/-- A sector below the part of BUF that may change is kept. -/
theorem SameBufferOutside.sector {k j n : Nat} {s t : State} (h : SameBufferOutside (sectorSize * k) n s t)
    (hj : j < k) : t.sector j = s.sector j :=
  Memory.readBytes_congr fun c _ hc => h c (.inl (hc.trans_le (Nat.mul_le_mul_left sectorSize hj)))

/-- The block loop of a read has received `n` bytes, the first of them the good blocks `blocks` (R325). -/
structure BlocksRead (blocks : List Block) (n : Nat) (rest : List Byte) (s t : State) : Prop where
  params  : t.params = s.params
  answers : t.answers = rest
  sent    : t.sent = s.sent ++ fillers n
  sector  : ∀ k d, blocks[k]? = some d → t.sector k = d.payload

section Loop

variable {blocks : List Block} {rest : List Byte} {s : State}

/-- The loop over good blocks alone. -/
theorem readBlocks_whole (hd : ∀ d ∈ blocks, d.Sector s.params.tokenWaitSteps)
    (h : s.answers = blocks.flatMap (Block.bytes s.params.crc16Seed) ++ rest) (hw : s.buf.wf = true) :
    ∃ t, readBlocks blocks.length 0 s = (none, t) ∧ BlocksRead blocks (blocks.map Block.count).sum rest s t := by
  obtain ⟨t, hloop, hrest, hparams, -, hsent, hsector⟩ := readBlocks_scripted blocks (k := 0) hd h hw
  exact ⟨t, hloop 0, hparams, hrest, hsent, fun k d hk => Nat.zero_add k ▸ hsector k d hk⟩

/-- The loop breaks off at the first block that does not arrive; what it leaves unspecified lies above the good
sectors (R327). -/
theorem readBlocks_broken {broken : List Byte} {cls : ErrorClass} {count : Nat} (hlt : blocks.length < count)
    (hd : ∀ d ∈ blocks, d.Sector s.params.tokenWaitSteps) (hb : BrokenBlock s.params 512 broken cls)
    (h : s.answers = blocks.flatMap (Block.bytes s.params.crc16Seed) ++ (broken ++ rest)) (hw : s.buf.wf = true) :
    ∃ t, readBlocks count 0 s = (some cls, t) ∧
      BlocksRead blocks ((blocks.map Block.count).sum + broken.length) rest s t := by
  obtain ⟨u, hloop, hanswers, hparams, -, hsent, hsector⟩ := readBlocks_scripted blocks (k := 0) hd h hw
  obtain ⟨n, rfl⟩ := Nat.exists_eq_add_of_lt hlt
  obtain ⟨v, hv, hrest, hmosi⟩ := receiveBlock_broken (offset := sectorSize * (0 + blocks.length)) (n := 512)
    (hparams ▸ hb) hanswers
  have hend : readBlocks (n + 1) (0 + blocks.length) u =
      (some cls, v.unspecify (sectorSize * (0 + blocks.length + 1)) (sectorSize * n)) := by
    simp only [readBlocks, sectorSize] at hv ⊢
    rw [hv]
  have hmoved := readBlocks_moved (n + 1) (0 + blocks.length) u
  rw [hend] at hmoved
  refine ⟨_, (hloop (n + 1)).trans hend, hmoved.host.params.trans hparams, hrest, ?_, fun k d hk => ?_⟩
  · rw [State.unspecify_sent, hmosi, hsent, List.append_assoc, fillers_append]
  · obtain ⟨hlt, -⟩ := List.getElem?_eq_some_iff.1 hk
    rw [hmoved.outside.sector (by omega), ← hsector k d hk, Nat.zero_add]

end Loop

/-! ### READ_SECTORS against a card that answers -/

section Read

variable {address : BitVec 64} {arg : BitVec 32} {q : Reply} {rest : List Byte} {s : State}

/-- One sector: CMD17 accepted, then whatever the reception of the block ends with (R324). -/
theorem exec_readSectors_single (hi : s.initialized = true)
    (hc : cmdAddr (isBlock s.cardType) address.toNat = some arg) (hq : q.Heard s.params.maxWaitBytes 1)
    (h0 : q.r1 = 0) (h : s.answers = q.bytes ++ rest) : ∃ u, Said (q.mosi false 17 arg) rest s u ∧
      ∀ c t, receiveBlock 0 sectorSize u = (c, t) →
        exec (.readSectors address 1) s = .next ((t.setCs .released).finish (.bool c.isNone) c) := by
  obtain ⟨u, hcmd, hsaid⟩ := sendCommand_said (cmd := 0x11) (by decide) (by decide) arg (s := s.setCs .asserted) hq h
  refine ⟨u, { hsaid with }, fun c t ht => ?_⟩
  rw [exec_readSectors_one hi hc, onBus_eq ((readSingle_accepted hcmd h0).trans ht)]

/-- Several sectors: CMD18 accepted, the block loop, and CMD12, however that goes (R325, R326). -/
theorem exec_readSectors_multiple {stop : Attempt} {blocks : List Block} {count n : Nat} {script : List Byte}
    {c : Option ErrorClass} (hi : s.initialized = true)
    (hc : cmdAddr (isBlock s.cardType) address.toNat = some arg) (hn : 1 < count)
    (hq : q.Heard s.params.maxWaitBytes 0) (h0 : q.r1 = 0) (hstop : stop.Runs s.params false 12)
    (h : s.answers = q.bytes ++ script)
    (hloop : ∀ u, u.params = s.params → u.buf = s.buf → u.answers = script →
      ∃ v, readBlocks count 0 u = (c, v) ∧ BlocksRead blocks n (stop.bytes false ++ rest) u v) : ∃ t,
      exec (.readSectors address count) s = .next t ∧ t.result = .bool c.isNone ∧ t.error = c ∧
      (∀ k d, blocks[k]? = some d → t.sector k = d.payload) ∧
      SameBufferOutside 0 (512 * count) s t ∧ t.cs = .released ∧ t.answers = rest ∧
      t.sent = s.sent ++ (q.mosi false 18 arg ++ (fillers n ++ stop.mosi false 12 0)) := by
  obtain ⟨u, hcmd, hsaid⟩ := sendCommand_said (cmd := 0x12) (by decide) (by decide) arg (s := s.setCs .asserted) hq h
  obtain ⟨v, hv, hblocks⟩ := hloop u hsaid.params hsaid.buf hsaid.answers
  obtain ⟨w, _, hw, hclosed⟩ := sendCommand_attempted_said (cmd := 0x0C) (by decide) 0
    (by rw [hblocks.params, hsaid.params]; exact hstop) hblocks.answers
  have he : exec (.readSectors address count) s = .next ((w.setCs .released).finish (.bool c.isNone) c) := by
    rw [exec_readSectors_many hi hn hc, onBus_eq (t := w) (c := c) (by rw [readMultiple_accepted hcmd h0, hv, hw])]
  refine ⟨_, he, rfl, rfl, fun k d hk => ?_, exec_readSectors_outside he, rfl, hclosed.answers, ?_⟩
  · exact (State.sector_congr hclosed.buf k).trans (hblocks.sector k d hk)
  · rw [State.finish_sent, State.setCs_sent, hclosed.sent, hblocks.sent, hsaid.sent, List.append_assoc,
      List.append_assoc]
    rfl

end Read

/-! ### WRITE_SECTORS against a card that answers -/

/-- On an SD card the pre-erase hint goes out, however it goes; on another card nothing does (R331). -/
theorem preErase_said {hint : Attempt} {count : Nat} {rest : List Byte} {s : State} (hh : hint.Runs s.params true 23)
    (h : s.answers = (if isSd1 s.cardType || isSd2 s.cardType then hint.bytes true else []) ++ rest) :
    Said (if isSd1 s.cardType || isSd2 s.cardType then hint.mosi true 23 (BitVec.ofNat 32 count) else []) rest s
      (preErase count s) := by
  by_cases hsd : (isSd1 s.cardType || isSd2 s.cardType) = true
  · rw [if_pos hsd] at h ⊢
    obtain ⟨t, _, he, hsaid⟩ := sendCommand_attempted_said (cmd := 0x97) (by decide) (BitVec.ofNat 32 count) hh h
    rw [preErase, if_pos hsd, he]
    exact hsaid
  · rw [if_neg hsd] at h ⊢
    rw [preErase, if_neg hsd]
    exact (Ran.refl s).said (List.append_nil _).symm h

/-- WRITE_SECTORS only reads BUF (`20_memory.md` R61). -/
theorem exec_writeSectors_buf {address : BitVec 64} {count : Nat} {s t : State}
    (he : exec (.writeSectors address count) s = .next t) : t.buf = s.buf := by
  obtain ⟨hbuf, -, -⟩ := exec_gated_kept (i := .writeSectors address count) rfl nofun he
  exact hbuf

theorem Taken.Heard.ignored_length {w : Nat} {d : Taken} (h : d.Heard w) (s : State) (k : Nat) :
    d.ignored.length = (s.sector k).length + 3 := by
  obtain ⟨-, -, hlen⟩ := h
  rw [hlen, State.sector, Memory.readBytes_length, sectorSize]

/-- The stop token after a ready wait that ends in time (R334). -/
theorem transmitBlock_stop {busy rest : List Byte} {x : Byte} {s : State} (offset : Nat) (hb : ∀ b ∈ busy, b ≠ 0xFF)
    (hl : busy.length < s.params.readyWaitSteps) (h : s.answers = readyBytes busy ++ x :: rest) :
    ∃ t, transmitBlock offset tokenStopTranByte s = (none, t) ∧ t.answers = rest ∧
      t.sent = s.sent ++ (fillers (busy.length + 1) ++ [0xFD]) := by
  refine ⟨_, transmitFrame_stop hb hl h, onWire_answers_of_append (i := [x]) rfl (waited_answers h), ?_⟩
  rw [onWire_sent _ (by simp), waited_sent, List.append_assoc]
  rfl

section Write

variable {address : BitVec 64} {arg : BitVec 32} {count : Nat} {o : CmdOut} {s u t : State} {c : Option ErrorClass}
  (hi : s.initialized = true) (hc : cmdAddr (isBlock s.cardType) address.toNat = some arg)
include hi hc

/-- One sector of a card that accepted CMD24: the end of the block is the end of the write (R332). -/
theorem exec_writeSectors_single (h : sendCommand 0x18 arg 0 (s.setCs .asserted) = (o, u)) (h0 : o.r1 = 0)
    (ht : transmitBlock 0 tokenStartByte u = (c, t)) :
    exec (.writeSectors address 1) s = .next ((t.setCs .released).finish (.bool c.isNone) c) := by
  rw [exec_writeSectors_one hi hc, onBus_eq ((writeSingle_accepted h h0).trans ht)]

/-- Several sectors of a card that accepted CMD25: the blocks, then the stop token (R333, R334). -/
theorem exec_writeSectors_multiple (hn : 1 < count)
    (h : sendCommand 0x19 arg 0 (preErase count (s.setCs .asserted)) = (o, u)) (h0 : o.r1 = 0)
    {e : Option ErrorClass} {v : State} (hv : writeBlocks count 0 u = (c, v))
    (ht : transmitBlock 0 tokenStopTranByte v = (e, t)) :
    exec (.writeSectors address count) s = .next ((t.setCs .released).finish (.bool (c.or e).isNone) (c.or e)) := by
  rw [exec_writeSectors_many hi hn hc, onBus_eq (c := c.or e) (t := t) (by rw [writeMultiple_accepted h h0, hv, ht])]

end Write

/-! ### Transfers against any card (R324-R326, R332-R334) -/

section Transfer

variable {address : BitVec 64} {arg : BitVec 32} {count : Nat} {o : CmdOut} {s t u : State}

theorem count_cases (hn : count ≠ 0) : count = 1 ∨ 1 < count := by omega

theorem readCommand_many (hn : 1 < count) : readCommand count arg s = sendCommand 0x12 arg 0 (s.setCs .asserted) := by
  rw [readCommand, if_neg hn.ne']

--

▸ Task to carry out: For each line of the entries that holds the word "Heard", pull that line out.

▸ Answer:
    (hc : cmdAddr (isBlock s.cardType) address.toNat = some arg) (hq : q.Heard s.params.maxWaitBytes 1)
    (hq : q.Heard s.params.maxWaitBytes 0) (h0 : q.r1 = 0) (hstop : stop.Runs s.params false 12)
theorem Taken.Heard.ignored_length {w : Nat} {d : Taken} (h : d.Heard w) (s : State) (k : Nat) :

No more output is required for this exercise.